Think twice before selling your second-hand hard drive

The storage drive of any device holds a significant amount of private information, and even when we delete this data, it can still be recovered quite easily. Secure Data Recovery recently conducted an experiment focused on recovering data from second-hand mechanical hard drives, excluding SSDs and memory cards. The company purchased 100 random hard drives and attempted to retrieve the data using affordable solutions, rather than advanced systems.

It’s important to note that they specifically excluded damaged or encrypted drives from the experiment to streamline the process and conserve resources. It should be acknowledged that broken or encrypted drives could potentially yield different results if included in the study.

hard drive

Bad idea to sell second hand hard drives

Secure Data Recovery has successfully retrieved data from a total of 69 hard drives, out of which 30 were damaged and only one was encrypted. It’s worth noting that all the drives involved in the experiment were traditional hard drives without any hybrid solutions or memory chips like SSHD.

The company proudly states that they have recovered an impressive 5.7 million files. However, it’s important to mention that the majority of this number is attributed to a single unit with over 3.1 million files. They also highlight that the oldest drive they worked with was a 2.5-inch Western Digital model dating back to 2004. Additionally, they clarify that almost two-thirds of the drives were 3.5-inch in size.

This experiment reinforces a well-known fact: many users do not take the necessary steps to ensure complete data deletion. Only a small portion of individuals permanently delete their information, and an even smaller percentage goes the extra mile to encrypt their drives.

As an example, it’s interesting to note that eBay used to require sellers to verify the erasure of hard drives before selling them, but this practice appears to have been forgotten or overlooked.

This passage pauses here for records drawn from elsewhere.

-- ==== Sys2Proof/Word.lean ====
section
/-! DEFINITION. The byte, the byte string and the 88-bit word of the spec's notation (rule R6). -/

namespace Sys2Proof

/-- A byte: an 8-bit unsigned value (R6). -/
abbrev Byte := BitVec 8

/-- A byte string; its first element is the byte at offset 0 (R6). -/
abbrev Bytes := List Byte

/-- A frame shown as one 88-bit word W, where `F[i]` is `W[87-8i : 80-8i]` (R6). -/
abbrev FrameWord := BitVec 88

end Sys2Proof
end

Secure Data Recovery classifies hard drives without any recoverable data as “disinfected.” These drives have undergone thorough data wipes or have been filled with random patterns to ensure data confidentiality.

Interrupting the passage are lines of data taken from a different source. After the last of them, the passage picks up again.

/-! ### Lines and states -/

/-- `write 1 2 3`. -/
def okLine : Bytes := writeKeyword ++ [0x31#8, 0x20#8, 0x32#8, 0x20#8, 0x33#8]
/-- `write 1 2` (S5). -/
def shortLine : Bytes := writeKeyword ++ [0x31#8, 0x20#8, 0x32#8]
/-- `write 300 2 5` (S6). -/
def badFieldLine : Bytes := writeKeyword ++ [0x33#8, 0x30#8, 0x30#8, 0x20#8, 0x32#8, 0x20#8, 0x35#8]
/-- `write 1 2 72057594037927936` (V20). -/
def tooLargeLine : Bytes := writeKeyword ++ [0x31#8, 0x20#8, 0x32#8, 0x20#8, 0x37#8, 0x32#8, 0x30#8, 0x35#8, 0x37#8, 0x35#8,
  0x39#8, 0x34#8, 0x30#8, 0x33#8, 0x37#8, 0x39#8, 0x32#8, 0x37#8, 0x39#8, 0x33#8, 0x36#8]
/-- `writeX 18 52 9927935178558959` (program 3, step 3). -/
def fullLine : Bytes := [0x77#8, 0x72#8, 0x69#8, 0x74#8, 0x65#8, 0x58#8, 0x20#8, 0x31#8, 0x38#8, 0x20#8, 0x35#8, 0x32#8, 0x20#8,
  0x39#8, 0x39#8, 0x32#8, 0x37#8, 0x39#8, 0x33#8, 0x35#8, 0x31#8, 0x37#8, 0x38#8, 0x35#8, 0x35#8, 0x38#8, 0x39#8, 0x35#8, 0x39#8]
/-- The frame of `write 1 2 3` (T7). -/
def okFrame : Bytes := [0x07#8, 0x01#8, 0x02#8, 0x01#8, 0x03#8, 0, 0, 0, 0, 0, 0]

/-- A state of a run under these turns. -/
def withTurns (turns : List Turn) : State := { State.reset with schedule := turns }
/-- A state with a request pending, under these turns. -/
def pending (cmd : Bytes) (turns : List Turn) : State := { State.reset with reqCmd := some cmd, schedule := turns }
/-- A state whose bound is this many command bytes (E5, E6). -/
def bounded (n : Nat) (turns : List Turn) : State :=
  { State.reset with params := { Params.default with maxCmdBytes := some n }, schedule := turns }
/-- A state that holds the response to `write 1 2 3`, under these turns. -/
def answered (turns : List Turn) : State := { afterResponse State.reset 0 (some okFrame) with schedule := turns }

/-- The next state, where there is one. -/
def nextOf : Result → Option State
  | .next t => some t
  | _ => none

/-! ### Well-formedness refuses an ill-formed term, check by check -/

/-- An 11-byte line under a bound of 8 (E5, R87). -/
theorem test_wf_refuses_overlong_line : Instr.wf { Params.default with maxCmdBytes := some 8 } (.encodeWrite okLine) = false := by decide
/-- The bound itself is allowed (E6). -/
theorem test_wf_accepts_line_at_bound : Instr.wf { Params.default with maxCmdBytes := some 11 } (.encodeWrite okLine) = true := by decide
/-- 2^56 needs eight bytes (R70). -/
theorem test_wf_refuses_large_value : WriteFields.wf ⟨1, 2, 72057594037927936⟩ = false := by decide
theorem test_frameWf_refuses_short_frame : frameWf (okFrame.take 10) = false := by decide
theorem test_frameWf_refuses_function_code : frameWf [0x06#8, 1, 2, 1, 3, 0, 0, 0, 0, 0, 0] = false := by decide
theorem test_frameWf_refuses_length_eight : frameWf [0x07#8, 1, 2, 8, 1, 1, 1, 1, 1, 1, 1] = false := by decide
theorem test_frameWf_refuses_nonzero_padding : frameWf [0x07#8, 1, 2, 1, 3, 0, 0, 0, 0, 0, 1] = false := by decide
theorem test_frameWf_refuses_leading_zero : frameWf [0x07#8, 1, 2, 2, 0, 3, 0, 0, 0, 0, 0] = false := by decide
/-- The WF check of spec/95_test_vectors.md on V4. -/
theorem test_frameWf_accepts_256 : frameWf [0x07#8, 1, 2, 2, 1, 0, 0, 0, 0, 0, 0] = true := by decide

/-! ### Decoding -/

/-- The row's word of S1, from R48's bits: 07, node 01, index 02, L 02, payload 02 37. -/
theorem test_decode_table_word : decodeTableWord 88 0x0701020202370000000000
    = some (.encodeWrite (writeKeyword ++ [0x31#8, 0x20#8, 0x32#8, 0x20#8, 0x35#8, 0x36#8, 0x37#8])) := by decide
/-- V17's frame decodes to 9927935178558959 (the round-trip check of spec/95_test_vectors.md). -/
theorem test_decode_full_payload : decodeFrame [0x07#8, 0x12, 0x34, 7, 0x23, 0x45, 0x67, 0x89, 0xAB, 0xCD, 0xEF]
    = .ok ⟨0x12, 0x34, 9927935178558959⟩ := by decide
theorem test_decode_rejects_padding : decodeFrame [0x07#8, 1, 2, 1, 3, 0, 0, 0, 0, 0, 1] = .error .paddingNotZero := by decide
theorem test_decode_rejects_nonminimal : decodeFrame [0x07#8, 1, 2, 2, 0, 3, 0, 0, 0, 0, 0] = .error .payloadNotMinimal := by decide
/-- V14: interior zeros kept (C2). -/
theorem test_encode_interior_zeros : encodeFrame ⟨1, 2, 280379743338240⟩
    = [0x07#8, 1, 2, 6, 0xFF, 0, 0xFF, 0, 0xFF, 0, 0] := by decide
theorem test_request_rejected_overlong :
    decodeRequest { Params.default with maxCmdBytes := some 8 } okLine = .error .overLong := by decide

A spokesperson from the company has provided insights into the treatment of the recovered data, stating, “We adhere to our stringent data handling practices, which encompass more than 100 security checks. We never accessed the contents of any recovered files and securely purged the data after the exercise, following our standard procedures.”

data recovered hard drive

Why should I clean it before selling it?

To ensure the protection of our personal data, it is indeed advisable to take precautions when disposing of storage units. The risk of someone maliciously accessing our sensitive information and using it for extortion or identity theft is a real concern.

One potential risk involves compromising files such as private photos or videos. These could be used against us for blackmail or other malicious purposes, potentially causing significant distress and harm.

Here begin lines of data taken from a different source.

/-- Whole pairs and a pair more decode to the bytes whose bits they carry, where the last pair has 7 to 13 bits to give: the
width recovered for it has then at most 7 bits more, and they are 0. -/
theorem decodeValues_of_pairs_pair {vs : List Symbol} {lo hi : Symbol}
    (hvs : ∀ v ∈ vs ++ [lo, hi], Symbol.legal v = true) (heven : vs.length % 2 = 0) {bs : List Byte} {n : Nat}
    (hlow : 7 ≤ n) (hn : n ≤ 13)
    (hvalue : streamNat bs = (pairBits vs).1 + (combine lo hi).toNat * 2 ^ (pairBits vs).2)
    (hcount : 8 * bs.length = (pairBits vs).2 + n) : decodeValues ((vs ++ [lo, hi]).map .sym) = some (.ok bs) := by
  have hw := widthOf_eq_or (combine lo hi)
  have hpairs : pairBits (vs ++ [lo, hi]) = (streamNat bs, (pairBits vs).2 + widthOf (combine lo hi)) := by
    rw [pairBits_append _ _ heven, pairBits_two, hvalue]
  refine decodeValues_of_pairs hvs (k := widthOf (combine lo hi) - n) ?_ (by omega) (by rw [hpairs]) ?_
  · rw [List.length_append, List.length_cons, List.length_singleton]
    omega
  · rw [hpairs]
    show (pairBits vs).2 + widthOf (combine lo hi) = _
    omega

/-! ## The round trip -/

/-- The rows of R116's case table: nothing for no bits, one symbol for 1 to 8 bits, the digits of the value for 7 to 13. -/
theorem tail_cases {tail : List Symbol} {n x : Nat} (h : tail.map BitVec.toNat = tailValues n x) (hx : x < 2 ^ n) :
    (n = 0 ∧ x = 0 ∧ tail = []) ∨ (1 ≤ n ∧ n ≤ 8 ∧ ∃ a : Symbol, a.toNat = x ∧ tail = [a]) ∨
      (7 ≤ n ∧ ∃ lo hi : Symbol, (combine lo hi).toNat = x ∧ tail = [lo, hi]) := by
  unfold tailValues at h
  split at h
  next hzero =>
    subst hzero
    exact .inl ⟨rfl, Nat.lt_one_iff.1 hx, List.map_eq_nil_iff.1 h⟩
  next hpos =>
    split at h
    next hone =>
      obtain ⟨a, rfl, ha⟩ := List.map_eq_singleton_iff.1 h
      exact .inr (.inl ⟨by omega, hone.1, a, ha, rfl⟩)
    next htwo =>
      obtain ⟨lo, _, rfl, hlo, htail⟩ := List.map_eq_cons_iff.1 h
      obtain ⟨hi, rfl, hhi⟩ := List.map_eq_singleton_iff.1 htail
      refine .inr (.inr ⟨?_, lo, hi, ?_, rfl⟩)
      · by_contra hlt
        have : 2 ^ n ≤ 2 ^ 6 := Nat.pow_le_pow_right (by decide) (by omega)
        omega
      · rw [combine_toNat, hlo, hhi]
        exact Nat.mod_add_div x 94

/-- Settles O40: the pairs carry the first bits of the bytes, and the tail, by its case, the rest of them. -/
theorem decodeOfEncodeIsTheBytes : Obligations.DecodeOfEncodeIsTheBytes := by
  intro bs
  obtain ⟨pairs, tail, n, x, hentry, hlegal, heven, hn, hx, htail, hvalue, hcount⟩ := encodedEntryIsPairsAndTail.2 bs
  refine ⟨pairs ++ tail, hentry, ?_⟩
  have hvs := List.all_eq_true.1 hlegal
  obtain ⟨rfl, rfl, rfl⟩ | ⟨hpos, hle, a, rfl, rfl⟩ | ⟨hlow, lo, hi, rfl, rfl⟩ := tail_cases htail hx
  · rw [List.append_nil] at hvs ⊢
    exact decodeValues_of_pairs hvs heven (Nat.zero_le 7) (by simpa using hvalue.symm) hcount.symm
  · exact decodeValues_of_pairs_concat hvs heven hpos hle hvalue hcount
  · exact decodeValues_of_pairs_pair hvs heven hlow hn hvalue hcount

/-! ## Sequences that decode alike -/

/-- One symbol is the tail of a call without pairs. -/
theorem decodeValues_one {p : Symbol} (hp : p.toNat ≤ 93) : decodeValues [.sym p] = some (.ok [p.setWidth 8]) := by
  have hbyte : (p.setWidth 8).toNat = p.toNat := BitVec.toNat_setWidth_of_le (by decide)
  refine decodeValues_of_pairs_concat (vs := []) (n := 8) ?_ rfl (by decide) (by decide) ?_ rfl
  · simpa [legal_iff] using hp
  · simp [streamNat, pairBits, hbyte]

/-- Two symbols hold their combined value, of which one byte is written out (R136); the rest is the residual. -/
theorem decodeValues_two {p q : Symbol} (hp : p.toNat ≤ 93) (hq : q.toNat ≤ 93) :
    decodeValues [.sym p, .sym q] = some (if p.toNat + 94 * q.toNat ≤ 255
      then .ok [BitVec.ofNat 8 (p.toNat + 94 * q.toNat)] else .fault .invalidPadding) := by
  have hvs : ∀ v ∈ [p, q], Symbol.legal v = true := by simp [legal_iff, hp, hq]
  have hc := combine_toNat p q
  by_cases hle : p.toNat + 94 * q.toNat ≤ 255
  · rw [if_pos hle]
    refine decodeValues_of_pairs_pair (vs := []) (n := 8) hvs rfl (by decide) (by decide) ?_ rfl
    have hbyte : p.toNat + 94 * q.toNat < 256 := by omega
    simp [streamNat, pairBits, hc, Nat.mod_eq_of_lt hbyte]
  · rw [if_neg hle, show [Item.sym p, .sym q] = [p, q].map .sym from rfl, decodeValues_symbols hvs,
      decTail_of_none (decSymbols_reset_dpend hvs (Nat.mod_self 2)), if_neg]
    intro hzero
    have hw := widthOf_eq_or (combine p q)
    obtain ⟨hvalue, hcount⟩ := decSymbols_reset_holds hvs
    obtain ⟨hcnt, -⟩ := (decSymbols_inv hvs reset_inv rfl).bits
    rw [pairBits_two] at hvalue hcount
    obtain ⟨b, hb⟩ := List.length_eq_one_iff.1 (by omega : (decSymbols [p, q] DecUnit.reset).dout.length = 1)
    rw [decBits, hb, hzero] at hvalue
    have hbyte : b.toNat = (combine p q).toNat := by simpa [streamNat] using hvalue
    omega

/-- A byte of at most 93 is encoded as one symbol: 8 bits are too few for a pair, and the tail is its value (R116). -/
theorem encodeValues_one {p : Symbol} (hp : p.toNat ≤ 93) : encodeValues [p.setWidth 8] = some [p] := by
  have hbyte : (p.setWidth 8).toNat = p.toNat := BitVec.toNat_setWidth_of_le (by decide)
  obtain ⟨pairs, tail, n, x, hentry, -, heven, -, -, htail, hvalue, hcount⟩ :=
    encodedEntryIsPairsAndTail.2 [p.setWidth 8]
  obtain ⟨hlow, -⟩ := pairBits_count_bounds pairs
  rw [List.length_singleton] at hcount
  obtain rfl : pairs = [] := List.eq_nil_of_length_eq_zero (by omega)
  obtain rfl : n = 8 := by simpa [pairBits] using hcount.symm
  obtain rfl : x = p.toNat := by simpa [pairBits, streamNat, hbyte] using hvalue.symm
  rw [tailValues, if_neg (by decide), if_pos ⟨Nat.le_refl 8, by omega⟩] at htail
  obtain ⟨a, rfl, ha⟩ := List.map_eq_singleton_iff.1 htail
  rw [hentry, BitVec.eq_of_toNat_eq ha]
  rfl

/-- An entry of whole pairs and one symbol `x` is the pairs of its bytes and the tail `x` (R118). -/
theorem bits_of_encodeValues_concat {bs : List Byte} {pairs : List Symbol} {x : Symbol}
    (hentry : encodeValues bs = some (pairs ++ [x])) (heven : pairs.length % 2 = 0) :
    (∀ v ∈ pairs ++ [x], Symbol.legal v = true) ∧
      streamNat bs = (pairBits pairs).1 + x.toNat * 2 ^ (pairBits pairs).2 := by
  obtain ⟨pairs', tail, n, y, hentry', hlegal, heven', -, hy, htail, hvalue, -⟩ := encodedEntryIsPairsAndTail.2 bs
  have heq : pairs' ++ tail = pairs ++ [x] := Option.some.inj (hentry'.symm.trans hentry)
  have hodd : (pairs' ++ tail).length = pairs.length + 1 := by rw [heq, List.length_append, List.length_singleton]
  obtain ⟨-, -, rfl⟩ | ⟨-, -, a, rfl, rfl⟩ | ⟨-, lo, hi, -, rfl⟩ := tail_cases htail hy
  · rw [List.length_append, List.length_nil] at hodd
    omega
  · obtain ⟨rfl, hax⟩ := List.append_inj' heq rfl
    obtain rfl : a = x := by simpa using hax
    exact ⟨List.all_eq_true.1 hlegal, hvalue⟩
  · rw [List.length_append, List.length_cons, List.length_singleton] at hodd
    omega

/-- Settles O42: with the symbol 0 after it the tail `x` is the low digit of a pair that carries the same value. -/
theorem decoderIsNotInjective : Obligations.DecoderIsNotInjective := by
  refine ⟨fun p hp => decodeValues_one hp, fun p q hp hq => decodeValues_two hp hq, fun p hp => encodeValues_one hp, ?_⟩
  intro bs pairs x n hentry heven hcount hn
  obtain ⟨hvs, hvalue⟩ := bits_of_encodeValues_concat hentry heven
  have hall : ∀ v ∈ pairs ++ [x, 0], Symbol.legal v = true := by
    rw [List.append_cons]
    exact List.forall_mem_append.2 ⟨hvs, by decide⟩
  have hcombine : (combine x 0).toNat = x.toNat := combine_toNat x 0
  exact decodeValues_of_pairs_pair (n := n) hall heven (by omega) (by omega) (by rw [hcombine, hvalue]) hcount

end Sys2Proof.Proofs

/-! The symbol table's port (spec/43_symbol_table_port.md): under the contract of R160 a looked-up symbol comes back as itself, so
the round trip of the symbols is one of the characters. -/

namespace Sys2Proof.Proofs

open Sys2Proof.Machine

/-- Every entry of ENCODE is all symbol values (R118), so the host's lookup of R161 stays within the contract. -/
theorem legal_of_encodeValues {bs : List Byte} {vs : List Symbol} (hentry : encodeValues bs = some vs) :
    ∀ v ∈ vs, Symbol.legal v = true := by
  obtain ⟨pairs, tail, n, x, hparts, hlegal, -⟩ := encodedEntryIsPairsAndTail.2 bs
  obtain rfl : pairs ++ tail = vs := Option.some.inj (hparts.symm.trans hentry)
  exact List.all_eq_true.1 hlegal

/-- The host sends the character of a symbol value back as that symbol (R160, R162). -/
theorem item_encodeMap {A : Alphabet} (hA : A.Valid) {v : Symbol} (hv : Symbol.legal v = true) :
    A.item (A.encodeMap v) = .sym v := by
  rw [Alphabet.item, hA.1 v hv]

theorem map_item_map_encodeMap {A : Alphabet} (hA : A.Valid) {vs : List Symbol} (hvs : ∀ v ∈ vs, Symbol.legal v = true) :
    (vs.map A.encodeMap).map A.item = vs.map Item.sym := by
  rw [List.map_map]
  exact List.map_congr_left fun v hv => item_encodeMap hA (hvs v hv)

/-- Settles O41: the lookups cancel on what ENCODE publishes, which leaves the round trip of the symbols (R142). -/
theorem hostRoundTripForEveryAlphabet : Obligations.HostRoundTripForEveryAlphabet := by
  intro A bs hA
  obtain ⟨vs, hentry, hdecode⟩ := decodeOfEncodeIsTheBytes bs
  have hvs := legal_of_encodeValues hentry
  have ⟨_, _, hprintable⟩ := hA
  refine ⟨vs.map A.encodeMap, by rw [hostEncode, hentry, Option.map_some], ?_, ?_⟩
  · rw [hostDecode, map_item_map_encodeMap hA hvs, hdecode]
  · exact List.forall_mem_map.2 fun v hv => hprintable v (hvs v hv)

end Sys2Proof.Proofs

/-! Faults and refusals (spec/60_exceptions.md): what a port does with an illegal word and a unit with no word at all, that ENC has
no fault, and what the entry of a fault leaves in DEC. -/

namespace Sys2Proof.Proofs

open Sys2Proof.Machine

/-! ## Illegal words -/

theorem receive_of_illegalOnPort {a : Arrival} (h : IllegalOnPort a) (s : State) :
    ∃ why, receive a s = .refused (.illegalCommand why) := by
  by_cases hport : unitField a.word = a.port
  · obtain ⟨why, hdec⟩ := h.resolve_left (not_not.2 hport)
    exact ⟨why, receive_error hport hdec s⟩
  · exact ⟨.wrongPort, receive_wrongPort hport s⟩

/-- At the head of a stream an illegal word adds its own reply and no more (R176). -/
theorem offerAll_cons_of_illegalOnPort {a : Arrival} (h : IllegalOnPort a) (s : State) (as : List Arrival) :
    offerAll s (a :: as) = ((offerAll s as).1, .illegalCommand :: (offerAll s as).2) := by
  obtain ⟨why, hrefused⟩ := receive_of_illegalOnPort h s
  simp only [offerAll, offer_refused hrefused]

/-- Settles O7: the words before the illegal one are offered first, and from the state they reach it only adds its reply. -/
theorem illegalWordChangesNothingAndIsNotSticky : Obligations.IllegalWordChangesNothingAndIsNotSticky := by
  intro a ha
  refine ⟨receive_of_illegalOnPort ha, fun s xs ys => ?_⟩
  rw [offerAll_append s xs (a :: ys), offerAll_append s xs ys, offerAll_cons_of_illegalOnPort ha]
  exact ⟨rfl, rfl⟩

/-! ## A unit with no word waiting -/

/-- Settles O9: a step is the command of the oldest word, which is of the unit at whose port it waits and leaves the other unit
alone (R10, R187). -/
theorem unitWithNoCommandHoldsItsState : Obligations.UnitWithNoCommandHoldsItsState := by
  refine ⟨fun s => step_nil, fun s t h => ?_⟩
  obtain rfl | ⟨⟨port, w⟩, rest, i, harr, hcmd, rfl⟩ := step_cases h
  · exact ⟨fun _ => rfl, fun _ => rfl⟩
  · have hunit : i.unit = port := unit_of_commandAt hcmd
    rw [harr]
    cases port with
    | enc => exact ⟨fun hnone => absurd hnone (by simp), fun _ => decEffect_of_unit_enc hunit s.dec⟩
    | dec => exact ⟨fun _ => encEffect_of_unit_dec hunit s.enc, fun hnone => absurd hnone (by simp)⟩

/-! ## ENC has no fault -/

/-- Only DSYM can carry an operand out of range, so each command of ENC is legal (R61, R65 (e)). -/
theorem wf_of_unit_enc {i : Instr} (h : i.unit = .enc) : i.wf = true := by
  cases i with
  | einit | eput _ | eend => rfl
  | dinit | dsym _ | dbad _ | dend => cases h

/-- Settles O15: a legal command has a next state, and ENC's commands have no effect on DEC. -/
theorem encoderRaisesNoFault : Obligations.EncoderRaisesNoFault := by
  intro i s hunit
  exact ⟨applyCommand i s, exec_of_wf i s (wf_of_unit_enc hunit), decEffect_of_unit_enc hunit s.dec⟩

/-! ## Fault entry -/

/-- Fault entry is one for both faults: they differ in the cause, the information and the entry published (R178). -/
theorem raise_eq (u : DecUnit) (f : DecFault) : u.raise f =
    { dbuf := 0, dcnt := 0, dpend := none, dpos := 0, dout := [], dstat := { state := .fault, cause := f.cause }
      dinfo := f.info, dres := u.dres ++ [.fault f] } := rfl

/-- Settles O26: the two cases of the entry. -/
theorem faultEntryDiscardsTheCallAndRecordsTheFault : Obligations.FaultEntryDiscardsTheCallAndRecordsTheFault :=
  ⟨fun u ch idx => raise_eq u (.invalidCharacter ch idx), fun u => raise_eq u .invalidPadding⟩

Another concerning scenario is the recovery of files containing personal information like employment or rental contracts. Such documents often contain our address, full name, and identification numbers, which could be exploited by individuals seeking to impersonate us.

The consequences of identity theft can be severe. Impersonators may exploit our identity to obtain bank loans, commit serious crimes, or create various problems. Proving our innocence can be challenging, and we may even find ourselves facing legal consequences for actions we did not commit.

Given these risks, the best practice is to avoid selling storage units second hand. Instead, it is advisable to physically destroy the unit to ensure data irrecoverability. This can involve opening the unit, using sandpaper to abrade the plates, and breaking them into multiple pieces. Disposing of the remains in separate containers over several days can provide an additional layer of security.

Although these measures may seem extreme, they are intended to mitigate the potential risks associated with unauthorized access to personal data. By taking proactive steps to safeguard our information, we can minimize the chance of falling victim to privacy breaches and their detrimental consequences.